◆ **About this exercise**:
Below are records; transcribe each one exactly.

Dataset entries
-- ==== Sys2Proof/Laws/Forms.lean ====
section
/-! SUPPORT. Every instruction of a thread first passes the checks of its opcode: `exec` runs a body under `runForm`. -/

namespace Sys2Proof.Machine

open Sys2Proof
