/-! ### Decoding: words written out field by field (R21, R29, R40) -/

/-- Words of the integer instructions, each field at its bits (R21, R22, R29, R40). -/
def Sys2Proof.Tests.integerWords : List (Nat × Instr) := [
  (0x00860A10, .add { d := 6, a := 5, b := 4 }),
  (0x01060A10, .sub { d := 6, a := 5, b := 4 }),
  (0x01860A10, .and { d := 6, a := 5, b := 4 }),
  (0x02060A10, .or { d := 6, a := 5, b := 4 }),
  (0x02860A10, .xor { d := 6, a := 5, b := 4 }),
  (0x03060A10, .shl { d := 6, a := 5, b := 4 }),
  (0x03860A10, .shr { d := 6, a := 5, b := 4 }),
  (0x04060A10, .sra { d := 6, a := 5, b := 4 }),
  (0x04860A10, .mul { d := 6, a := 5, b := 4 }),
  (0x05060A10, .mulh { d := 6, a := 5, b := 4 }),
  (0x05860A10, .mulhu { d := 6, a := 5, b := 4 }),
  (0x06060A10, .div { d := 6, a := 5, b := 4 }),
  (0x06860A10, .divu { d := 6, a := 5, b := 4 }),
  (0x07060A10, .rem { d := 6, a := 5, b := 4 }),
  (0x07860A10, .remu { d := 6, a := 5, b := 4 }),
  (0x08060A10, .slt { d := 6, a := 5, b := 4 }),
  (0x08860A10, .sltu { d := 6, a := 5, b := 4 }),
  (0x09060A10, .min { d := 6, a := 5, b := 4 }),
  (0x09860A10, .max { d := 6, a := 5, b := 4 }),
  (0x0A060A10, .minu { d := 6, a := 5, b := 4 }),
  (0x0A860A10, .maxu { d := 6, a := 5, b := 4 }),
  (0x0B060A00, .clz { d := 6, a := 5 }),
  (0x0B860A00, .ctz { d := 6, a := 5 }),
  (0x0C060A00, .popc { d := 6, a := 5 }),
  (0x0C860A00, .brev { d := 6, a := 5 }),
  (0x0D060A10, .sel { d := 6, a := 5, b := 4 }),
  (0x20182FFD, .addi { d := 6, a := 5, b := 127, c := 125, imm := true }),
  (0x22182FFD, .andi { d := 6, a := 5, b := 127, c := 125, imm := true }),
  (0x24182FFD, .ori { d := 6, a := 5, b := 127, c := 125, imm := true }),
  (0x26182FFD, .xori { d := 6, a := 5, b := 127, c := 125, imm := true }),
  (0x28182FFD, .shli { d := 6, a := 5, b := 127, c := 125, imm := true }),
  (0x2A182FFD, .shri { d := 6, a := 5, b := 127, c := 125, imm := true }),
  (0x2C182FFD, .srai { d := 6, a := 5, b := 127, c := 125, imm := true }),
  (0x2E182FFD, .slti { d := 6, a := 5, b := 127, c := 125, imm := true }),
  (0x30182FFD, .sltiu { d := 6, a := 5, b := 127, c := 125, imm := true }),
  (0x32182FFD, .muli { d := 6, a := 5, b := 127, c := 125, imm := true }),
  (0x34180201, .setvli { d := 6, b := 4, c := 1, imm := true })]

theorem test_decode_integer :
    Sys2Proof.Tests.integerWords.map (fun e => decodeTableWord 32 e.1) = Sys2Proof.Tests.integerWords.map (fun e => some e.2) := by
  decide +kernel

/-- Words of the float instructions, each field at its bits (R21, R22, R29, R40). -/
def Sys2Proof.Tests.floatWords : List (Nat × Instr) := [
  (0x0D860A13, .fadd { d := 6, a := 5, b := 4, fmt := 4 }),
  (0x0E060A13, .fsub { d := 6, a := 5, b := 4, fmt := 4 }),
  (0x0E860A13, .fmul { d := 6, a := 5, b := 4, fmt := 4 }),
  (0x0F060A13, .fma { d := 6, a := 5, b := 4, fmt := 4 }),
  (0x0F860A13, .fdiv { d := 6, a := 5, b := 4, fmt := 4 }),
  (0x10060A03, .fsqrt { d := 6, a := 5, fmt := 4 }),
  (0x10860A13, .fmin { d := 6, a := 5, b := 4, fmt := 4 }),
  (0x11060A13, .fmax { d := 6, a := 5, b := 4, fmt := 4 }),
  (0x11860A13, .fcmp { d := 6, a := 5, b := 4, fmt := 4 }),
  (0x12060A0B, .fcvt { d := 6, a := 5, b := 2, fmt := 4 }),
  (0x12860A07, .ficvt { d := 6, a := 5, b := 1, fmt := 4 }),
  (0x13060A07, .ifcvt { d := 6, a := 5, b := 1, fmt := 4 })]

theorem test_decode_float :
    Sys2Proof.Tests.floatWords.map (fun e => decodeTableWord 32 e.1) = Sys2Proof.Tests.floatWords.map (fun e => some e.2) := by
  decide +kernel

/-- Words of the upper instructions, each field at its bits (R21, R22, R29, R40). -/
def Sys2Proof.Tests.upperWords : List (Nat × Instr) := [
  (0xC06FFFFD, .ldhi { d := 6, a := 127, b := 127, c := 125, imm := true }),
  (0xC86FFFFD, .addpc { d := 6, a := 127, b := 127, c := 125, imm := true }),
  (0xD060BFFD, .jalr { d := 6, a := 5, b := 127, c := 125, imm := true })]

◆ **Result for this exercise**:
-- ==== Sys2Proof/Laws/Forms.lean ====
section
/-! SUPPORT. Every instruction of a thread first passes the checks of its opcode: `exec` runs a body under `runForm`. -/

namespace Sys2Proof.Machine

open Sys2Proof
/-! ### Decoding: words written out field by field (R21, R29, R40) -/

/-- Words of the integer instructions, each field at its bits (R21, R22, R29, R40). -/
def Sys2Proof.Tests.integerWords : List (Nat × Instr) := [
  (0x00860A10, .add { d := 6, a := 5, b := 4 }),
  (0x01060A10, .sub { d := 6, a := 5, b := 4 }),
  (0x01860A10, .and { d := 6, a := 5, b := 4 }),
  (0x02060A10, .or { d := 6, a := 5, b := 4 }),
  (0x02860A10, .xor { d := 6, a := 5, b := 4 }),
  (0x03060A10, .shl { d := 6, a := 5, b := 4 }),
  (0x03860A10, .shr { d := 6, a := 5, b := 4 }),
  (0x04060A10, .sra { d := 6, a := 5, b := 4 }),
  (0x04860A10, .mul { d := 6, a := 5, b := 4 }),
  (0x05060A10, .mulh { d := 6, a := 5, b := 4 }),
  (0x05860A10, .mulhu { d := 6, a := 5, b := 4 }),
  (0x06060A10, .div { d := 6, a := 5, b := 4 }),
  (0x06860A10, .divu { d := 6, a := 5, b := 4 }),
  (0x07060A10, .rem { d := 6, a := 5, b := 4 }),
  (0x07860A10, .remu { d := 6, a := 5, b := 4 }),
  (0x08060A10, .slt { d := 6, a := 5, b := 4 }),
  (0x08860A10, .sltu { d := 6, a := 5, b := 4 }),
  (0x09060A10, .min { d := 6, a := 5, b := 4 }),
  (0x09860A10, .max { d := 6, a := 5, b := 4 }),
  (0x0A060A10, .minu { d := 6, a := 5, b := 4 }),
  (0x0A860A10, .maxu { d := 6, a := 5, b := 4 }),
  (0x0B060A00, .clz { d := 6, a := 5 }),
  (0x0B860A00, .ctz { d := 6, a := 5 }),
  (0x0C060A00, .popc { d := 6, a := 5 }),
  (0x0C860A00, .brev { d := 6, a := 5 }),
  (0x0D060A10, .sel { d := 6, a := 5, b := 4 }),
  (0x20182FFD, .addi { d := 6, a := 5, b := 127, c := 125, imm := true }),
  (0x22182FFD, .andi { d := 6, a := 5, b := 127, c := 125, imm := true }),
  (0x24182FFD, .ori { d := 6, a := 5, b := 127, c := 125, imm := true }),
  (0x26182FFD, .xori { d := 6, a := 5, b := 127, c := 125, imm := true }),
  (0x28182FFD, .shli { d := 6, a := 5, b := 127, c := 125, imm := true }),
  (0x2A182FFD, .shri { d := 6, a := 5, b := 127, c := 125, imm := true }),
  (0x2C182FFD, .srai { d := 6, a := 5, b := 127, c := 125, imm := true }),
  (0x2E182FFD, .slti { d := 6, a := 5, b := 127, c := 125, imm := true }),
  (0x30182FFD, .sltiu { d := 6, a := 5, b := 127, c := 125, imm := true }),
  (0x32182FFD, .muli { d := 6, a := 5, b := 127, c := 125, imm := true }),
  (0x34180201, .setvli { d := 6, b := 4, c := 1, imm := true })]

theorem test_decode_integer :
    Sys2Proof.Tests.integerWords.map (fun e => decodeTableWord 32 e.1) = Sys2Proof.Tests.integerWords.map (fun e => some e.2) := by
  decide +kernel

/-- Words of the float instructions, each field at its bits (R21, R22, R29, R40). -/
def Sys2Proof.Tests.floatWords : List (Nat × Instr) := [
  (0x0D860A13, .fadd { d := 6, a := 5, b := 4, fmt := 4 }),
  (0x0E060A13, .fsub { d := 6, a := 5, b := 4, fmt := 4 }),
  (0x0E860A13, .fmul { d := 6, a := 5, b := 4, fmt := 4 }),
  (0x0F060A13, .fma { d := 6, a := 5, b := 4, fmt := 4 }),
  (0x0F860A13, .fdiv { d := 6, a := 5, b := 4, fmt := 4 }),
  (0x10060A03, .fsqrt { d := 6, a := 5, fmt := 4 }),
  (0x10860A13, .fmin { d := 6, a := 5, b := 4, fmt := 4 }),
  (0x11060A13, .fmax { d := 6, a := 5, b := 4, fmt := 4 }),
  (0x11860A13, .fcmp { d := 6, a := 5, b := 4, fmt := 4 }),
  (0x12060A0B, .fcvt { d := 6, a := 5, b := 2, fmt := 4 }),
  (0x12860A07, .ficvt { d := 6, a := 5, b := 1, fmt := 4 }),
  (0x13060A07, .ifcvt { d := 6, a := 5, b := 1, fmt := 4 })]

theorem test_decode_float :
    Sys2Proof.Tests.floatWords.map (fun e => decodeTableWord 32 e.1) = Sys2Proof.Tests.floatWords.map (fun e => some e.2) := by
  decide +kernel

/-- Words of the upper instructions, each field at its bits (R21, R22, R29, R40). -/
def Sys2Proof.Tests.upperWords : List (Nat × Instr) := [
  (0xC06FFFFD, .ldhi { d := 6, a := 127, b := 127, c := 125, imm := true }),
  (0xC86FFFFD, .addpc { d := 6, a := 127, b := 127, c := 125, imm := true }),
  (0xD060BFFD, .jalr { d := 6, a := 5, b := 127, c := 125, imm := true })]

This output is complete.